-- ==== Sys2Proof/Certificates/Slice0/Obligations.lean ====
section
/-! DEFINITION. The statements for the provers. Each docstring names the rules of spec/ it formalises; where a clause
rests on a decision the spec marks as its own (92_eei_decisions.md D<n>) or on a log entry, it says so. -/

open Sys2Proof Sys2Proof.Machine

/-! ### Encoding (30_encoding.md) -/

/-- R301, R305: no operand bit of an encoding is dropped. -/
def Obligations.DecodeOfEncodeGivesTheInstructionBack : Prop :=
  ∀ i : Instr, i.WellFormed = true → decode (encode i) = .ok i

/-- R305: every legal word has one meaning, and that meaning encodes to the word (the y of 8xy6 and 8xyE included). -/
def Obligations.EncodeOfDecodeGivesTheWordBack : Prop :=
  ∀ (w : Word) (i : Instr), decode w = .ok i → i.WellFormed = true ∧ encode i = w

/-- R306: the family form of the decoder is the mask and match table of R305. -/
def Obligations.FamilyDecoderEqualsOpcodeTable : Prop :=
  ∀ w : Word, decodeByTable w = (match decode w with | .ok i => some i | .error _ => none)

/-- R305: 34 rows, and no word is taken by two of them. -/
def Obligations.OpcodeRowsDoNotOverlap : Prop :=
  opcodeTable.length = 34 ∧ ∀ w : Word, (opcodeTable.filter fun r => r.takes w).length ≤ 1

/-- R310 and R311 (the spec's derived list; the reading of "unrecognized" is its decision D14): which words are illegal,
family by family. -/
def Obligations.IllegalWordsAreThoseListed : Prop :=
  ∀ w : Word, (∃ r, decode w = .error r) ↔
    let k := w.toNat
    (k / 4096 = 0x0 ∧ k ≠ 0x00E0 ∧ k ≠ 0x00EE) ∨
    (k / 4096 = 0x5 ∧ k % 16 ≠ 0) ∨
    (k / 4096 = 0x8 ∧ ((8 ≤ k % 16 ∧ k % 16 ≤ 0xD) ∨ k % 16 = 0xF)) ∨
    (k / 4096 = 0x9 ∧ k % 16 ≠ 0) ∨
    (k / 4096 = 0xE ∧ k % 256 ≠ 0x9E ∧ k % 256 ≠ 0xA1) ∨
    (k / 4096 = 0xF ∧ k % 256 ≠ 0x07 ∧ k % 256 ≠ 0x0A ∧ k % 256 ≠ 0x15 ∧ k % 256 ≠ 0x18 ∧ k % 256 ≠ 0x1E ∧
      k % 256 ≠ 0x29 ∧ k % 256 ≠ 0x33 ∧ k % 256 ≠ 0x55 ∧ k % 256 ≠ 0x65)

/-- R305: words written out from the table, one at least of every family. -/
def Obligations.WrittenOutWordsDecode : Prop :=
  decode 0x00E0 = .ok .cls ∧ decode 0x00EE = .ok .ret ∧ decode 0x1250 = .ok (.jp 0x250) ∧
  decode 0x2456 = .ok (.call 0x456) ∧ decode 0x3310 = .ok (.seImm 3 0x10) ∧ decode 0x4311 = .ok (.sneImm 3 0x11) ∧
  decode 0x5120 = .ok (.seReg 1 2) ∧ decode 0x6A05 = .ok (.ldImm 0xA 0x05) ∧ decode 0x7103 = .ok (.addImm 1 0x03) ∧
  decode 0x8456 = .ok (.shr 4 5) ∧ decode 0x8127 = .ok (.subnReg 1 2) ∧ decode 0x9120 = .ok (.sneReg 1 2) ∧
  decode 0xA050 = .ok (.ldI 0x050) ∧ decode 0xB300 = .ok (.jpV0 0x300) ∧ decode 0xC30F = .ok (.rnd 3 0x0F) ∧
  decode 0xDAB2 = .ok (.drw 0xA 0xB 2) ∧ decode 0xE59E = .ok (.skp 5) ∧ decode 0xF733 = .ok (.ldBVx 7) ∧
  decode 0x5121 = .error .family5 ∧ decode 0x8008 = .error .family8

/-! ### The step (40_cycle.md) -/

/-- R400, R401, R410: when the big-endian word at pc decodes, the step runs that instruction, whether or not
the schedule names the CpuStep (log 3). The meaning is given the state with pc at the instruction and makes the default
advance itself (log 6). -/
def Obligations.StepRunsTheDecodedInstruction : Prop :=
  ∀ (s u : State) (i : Instr), CpuStepFrom s u → Fetching u → u.pc.toNat ≤ 4094 →
    decode (BitVec.ofNat 16 (256 * (u.byteAt u.pc.toNat).toNat + (u.byteAt (u.pc.toNat + 1)).toNat)) = .ok i →
    step s = exec i u

/-- R401, R221: a fetch that touches an address above 4095 faults, with fault_word 0. Fault entry is the spec's decision
D5, the code D6, the diagnostics D7. -/
def Obligations.FetchOutOfRangeFaults : Prop :=
  ∀ s u : State, CpuStepFrom s u → Fetching u → 4095 ≤ u.pc.toNat →
    ∃ t, step s = .next t ∧ Faulted u t 4 0 (firstBadAddr u.pc)

/-- R402, R1001: a fetched word that is no instruction faults with that word (entry D5, code D6). -/
def Obligations.IllegalWordFaults : Prop :=
  ∀ (s u : State) (w : Word) (r : DecodeReject), CpuStepFrom s u → Fetching u → u.pc.toNat ≤ 4094 →
    w.toNat = 256 * (u.byteAt u.pc.toNat).toNat + (u.byteAt (u.pc.toNat + 1)).toNat → decode w = .error r →
    ∃ t, step s = .next t ∧ Faulted u t 1 w 0

/-- R22, R1012 (decision D9): in Halted neither a CpuStep nor a TimerTick changes anything. That such an event is a step
without effect, not a stop, is the model's reading of 95_test_vectors.md C-4 and K-11 (log 4). -/
def Obligations.HaltedIgnoresStepsAndTicks : Prop :=
  ∀ s : State, s.run = .halted →
    (s.schedule = [] → step s = .next s) ∧
    (∀ rest, s.schedule = .cpuStep :: rest → step s = .next { s with schedule := rest }) ∧
    (∀ rest, s.schedule = .timerTick :: rest → step s = .next { s with schedule := rest })

/-- A machine of the spec has only next states: every fault of R1000 is a fault entry (R1010), every other event
completes (log 4, log 5). -/
def Obligations.EveryStepAnswersANextState : Prop :=
  ∀ s : State, ∃ t, step s = .next t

- _Exercise description_
Give back precisely the lines above that start at the line containing "code D6). -/" and end at the line containing "DecodeReject), CpuStepFrom s", inclusive. No other lines belong in the output.

- _Task response_
/-- R402, R1001: a fetched word that is no instruction faults with that word (entry D5, code D6). -/
def Obligations.IllegalWordFaults : Prop :=
  ∀ (s u : State) (w : Word) (r : DecodeReject), CpuStepFrom s u → Fetching u → u.pc.toNat ≤ 4094 →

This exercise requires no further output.